BEGIN

-- ==== Sys2Proof/Syntax.lean ====
section
/-! DEFINITION. Syntax.lean: the commands of the device.  `Instr` has one constructor for each row of
spec/opcode_table.json, with the row's operands: who commands, what is written, and whatever comes from outside the
device at that instant. -/

namespace Sys2Proof
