-- ==== Sys2Proof/Config.lean ====
section
/-! DEFINITION. Config.lean: the free values of the model.  Each is an uninterpreted constant: nothing in Lean can
evaluate it, so a claim holds whatever it is. -/

namespace Sys2Proof

/-- A number the spec leaves open, drawn afresh for each value of the counter `State.free` (entropy of R243, and every
other result the spec does not state).  Log entry 3. -/
opaque Config.freeNat : Nat → Nat

/-- Octets of the public keys in ROM (R448): 0 to 63 the image key, 64 to 127 the bitstream key, as X ‖ Y.  The spec gives no
value.  Log entry 20. -/
opaque Config.romKey : Nat → Nat

/-- The silicon revision (R466, R495), of which four bits show.  The spec gives no value.  Log entry 24. -/
opaque Config.revision : Nat

/-- The 14-bit words of Sorrel's ROM, by word address (R307).  The spec gives no contents.  Log entry 27. -/
opaque Config.romWord : Nat → Nat

end Sys2Proof
end

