-- ==== Sys2Proof/Machine/RegMap.lean ====
section
/-! DEFINITION. Machine/RegMap.lean: the register map of the device (R24), taken from the register tables of every
chapter.  Each register is its address (a function of its indexes for an array); each field is a `Field`; `regRows`
gives, per block, the access masks (R20) and the reset word (R23) of every register.  Computed registers (capabilities,
counts, table views) are listed with reset zero and computed where the bus reads them. -/

namespace Sys2Proof.Machine

/-- A field of a register: the register's address, the lowest bit, the width (R13). -/
structure Field where
  addr : Nat
  lo : Nat
  width : Nat
  deriving DecidableEq, Repr

/-- One row of the register map: `n1` groups at stride `s1`, each of `n2` words at stride `s2`, with the bit masks of
the access types of R20 and the reset word of R23. -/
structure RegRow where
  base : Nat
  n1 : Nat
  s1 : Nat
  n2 : Nat
  s2 : Nat
  rw : Nat
  w1c : Nat
  w1s : Nat
  rc : Nat
  wo : Nat
  reset : Nat
  shadowed : Bool
  deriving DecidableEq, Repr
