-- ==== Sys2Proof/Machine/Rf.lean ====
section
/-! DEFINITION. Machine/Rf.lean: RF ports, front-end-module outputs, synthesizers, calibration, the EIRP ceiling and
the coexistence wires, as shared operations (R74 to R105). -/

namespace Sys2Proof.Machine

/-! ### Ports and their roles (R56, R74) -/

def State.portx (s : State) (p : Nat) : PortX := stGet {} s.ports p

def State.setPortx (s : State) (p : Nat) (x : PortX) : State := { s with ports := stSet {} s.ports p x }

def State.syn (s : State) (k : Nat) : SynX := stGet {} s.syns k

def State.setSyn (s : State) (k : Nat) (x : SynX) : State := { s with syns := stSet {} s.syns k x }

/-- The active port-map entry of a port (R56); while a transmission that began before a swap holds the port, the old one (R42,
R83). -/
def portEntry (s : State) (p : Nat) : Nat := (s.portx p).entry.getD (s.payloadLe 1 (4 * p) 4)

/-- ROLE: 0 off, 1 receive-only, 2 transmit-only, 3 switched. -/
def portRole (s : State) (p : Nat) : Nat := portEntry s p % 4

/-- The band the port map gives: 0 A, 1 B. -/
def portMapBand (s : State) (p : Nat) : Nat := bitsOf (portEntry s p) 2 2

/-- The band in use, after BANDOVR (R80). -/
def portBand (s : State) (p : Nat) : Nat :=
  match s.fld (RFP_CTL_BANDOVR p) with
  | 0 => portMapBand s p
  | 2 => if s.part.bandB then 1 else 0
  | _ => 0

/-- The segment in use; a port moved to band B takes segment 0 (R80). -/
def portSegment (s : State) (p : Nat) : Nat :=
  if portBand s p = 0 then 0 else if portMapBand s p = 0 then 0 else bitsOf (portEntry s p) 4 3

/-- The LO group of a band-B port (R88). -/
def portGroup (s : State) (p : Nat) : Nat := if portSegment s p = 2 then 1 else 0

/-- The synthesizer assignment code a port needs: 1 band A, 2 LO group 0, 3 LO group 1 (R103). -/
def portAssign (s : State) (p : Nat) : Nat := if portBand s p = 0 then 1 else 2 + portGroup s p

/-- The LO frequency of an assignment code, in kHz (R88). -/
def assignLo (s : State) (code : Nat) : Nat :=
  if code = 2 then s.act SYN_LOB0_FREQ else if code = 3 then s.act SYN_LOB1_FREQ else 2442500

/-- The word of FEM table 0 that a port names (R84, R102). -/
def portFem (s : State) (p : Nat) : Nat := s.table 3 0 (bitsOf (portEntry s p) 19 16)

/-- PA_LEAD of a port in ns, at most 2.5 µs (R85, R102). -/
def portPaLead (s : State) (p : Nat) : Nat := 10 * min (bitsOf (portFem s p) 15 8) 250

/-- PA_LAG of a port in ns, at most 2 µs (R85, R102). -/
def portPaLag (s : State) (p : Nat) : Nat := 10 * min (bitsOf (portFem s p) 23 16) 200

/-- The base state of a role: SLEEP, RX, SYNTH, RX (R74). -/
def roleBase (role : Nat) : Nat := match role with | 0 => 0 | 2 => 2 | _ => 3

/-- The state of a port: 0 SLEEP, 1 STANDBY, 2 SYNTH, 3 RX, 4 TX, 5 CAL (R76). -/
def portState (s : State) (p : Nat) : Nat := s.fld (RFP_STAT_STATE p)

/-- The ports present, in ascending order. -/
def allPorts (s : State) : List Nat := List.range s.part.ports

/-! ### Bins (R106, R107) -/

/-- Band of a unified bin: 0 A, 1 B. -/
def binBand (k : Nat) : Nat := if k < 48 then 0 else 1

/-- LO group of a band-B bin. -/
def binGroup (k : Nat) : Nat := if k < 198 then 0 else 1

/-- Bin number within its band or LO group. -/
def binNo (k : Nat) : Nat := if k < 48 then k else if k < 198 then k - 48 else k - 198

/-- Centre of a bin in kHz. -/
def binCentre (s : State) (k : Nat) : Nat :=
  if k < 48 then 2442500 + 2500 * k - 60000 else assignLo s (2 + binGroup k) + 200 * binNo k - 15000

/-- Segment whose EIRP entry a bin uses: 0 863–870, 1 870–876, 2 902–928 MHz (R102). -/
def binSegment (s : State) (k : Nat) : Nat :=
  if binGroup k = 1 then 2 else if binCentre s k < 870000 then 0 else 1

/-! ### Front-end-module outputs (R84, R86) -/

/-- FEM_TR, FEM_PA, FEM_LNA and FEM_ANT of a port, in bits 0 to 3, after inversion; none where the balls are high-impedance, in
DORMANT (R86). -/
def femOut (s : State) (p : Nat) : Option Nat :=
  if s.phase = .dormant then none
  else if portRole s p = 0 || !s.regionOn 1 || s.part.ports ≤ p then some 0 else
  let st := portState s p
  let fem := portFem s p
  let tr := b2n (st == 4)
  let pa := b2n (st == 4 && (s.portx p).pa)
  let lna := b2n (st == 3)
  let ant := if st = 0 || !bitOf fem 4 then 0 else portBand s p
  some ((tr + 2 * pa + 4 * lna + 8 * ant) ^^^ (fem % 16))

/-! ### Transitions (R77, R78) -/

/-- The state next to `st` on the way to `tg` (R77, R78). -/
def portHop (st tg : Nat) : Nat :=
  match st with
  | 0 => 1
  | 1 => if tg = 0 then 0 else 2
  | 2 => if tg < 2 then 1 else tg
  | 3 => if tg = 4 then 4 else 2
  | _ => if tg = 3 then 3 else 2

/-- Some locked synthesizer serves an assignment code. -/
def loServed (s : State) (code : Nat) : Bool :=
  (List.range 3).any fun k => s.fld (SYN_STAT_ASSIGN k) == code && s.flag (SYN_STAT_LOCK k)

/-- A port is in the set of a lane's transmission, or leaves RX with it (R75, R79). -/
def laneHas (l : TxLane) (p : Nat) : Bool := l.ports.any (·.1 == p) || l.silent.contains p

/-- A committed transmission that does not walk yet has the port in its set (R79). -/
def commitHolds (s : State) (p : Nat) : Bool :=
  s.txLanes.any fun e => e.2.committed && decide (e.2.stage ≤ 1) && laneHas e.2 p

/-- A port that rests away from its target starts the next step of its walk.  It waits in STANDBY with CONFLICT set
while no synthesizer serves its LO (R80), and holds still in CAL, while a transmission uses it or has it in its set, or while it is muted
there by a lost LO (R79, R90).  With a band change due it goes to STANDBY first (R80). -/
def portHead (s : State) (p : Nat) : State :=
  let st := portState s p
  let x := s.portx p
  let tg := s.fld (RFP_STAT_TARGET p)
  if s.flag (RFP_STAT_INTRANSIT p) || st = 5 || x.txLane ≠ 0 || x.muted || commitHolds s p then s else
  let s := if x.bandDue then (s.setPortx p { x with bandDue := false }).setFld (RFP_STAT_STATE p) (min st 1) else s
  let st := if x.bandDue then min st 1 else st
  if st = tg then s
  else
    let nx := portHop st tg
    if st = 1 && nx = 2 && !loServed s (portAssign s p) then s.setFld (RFP_STAT_CONFLICT p) 1
    else (s.setPortx p { s.portx p with next := nx }).setFld (RFP_STAT_INTRANSIT p) 1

END

Brief: Give again, word for word, every line of the listing above from the one with "opaque Config.romKey : Nat → Nat" to the one with "def State.syn (s", both inclusive, and nothing beyond them.

Solution to the exercise:
opaque Config.romKey : Nat → Nat

/-- The silicon revision (R466, R495), of which four bits show.  The spec gives no value.  Log entry 24. -/
opaque Config.revision : Nat

/-- The 14-bit words of Sorrel's ROM, by word address (R307).  The spec gives no contents.  Log entry 27. -/
opaque Config.romWord : Nat → Nat

end Sys2Proof
end

-- ==== Sys2Proof/Machine/RegMap.lean ====
section
/-! DEFINITION. Machine/RegMap.lean: the register map of the device (R24), taken from the register tables of every
chapter.  Each register is its address (a function of its indexes for an array); each field is a `Field`; `regRows`
gives, per block, the access masks (R20) and the reset word (R23) of every register.  Computed registers (capabilities,
counts, table views) are listed with reset zero and computed where the bus reads them. -/

namespace Sys2Proof.Machine

/-- A field of a register: the register's address, the lowest bit, the width (R13). -/
structure Field where
  addr : Nat
  lo : Nat
  width : Nat
  deriving DecidableEq, Repr

/-- One row of the register map: `n1` groups at stride `s1`, each of `n2` words at stride `s2`, with the bit masks of
the access types of R20 and the reset word of R23. -/
structure RegRow where
  base : Nat
  n1 : Nat
  s1 : Nat
  n2 : Nat
  s2 : Nat
  rw : Nat
  w1c : Nat
  w1s : Nat
  rc : Nat
  wo : Nat
  reset : Nat
  shadowed : Bool
  deriving DecidableEq, Repr
-- ==== Sys2Proof/Machine/Rf.lean ====
section
/-! DEFINITION. Machine/Rf.lean: RF ports, front-end-module outputs, synthesizers, calibration, the EIRP ceiling and
the coexistence wires, as shared operations (R74 to R105). -/

namespace Sys2Proof.Machine

/-! ### Ports and their roles (R56, R74) -/

def State.portx (s : State) (p : Nat) : PortX := stGet {} s.ports p

def State.setPortx (s : State) (p : Nat) (x : PortX) : State := { s with ports := stSet {} s.ports p x }

def State.syn (s : State) (k : Nat) : SynX := stGet {} s.syns k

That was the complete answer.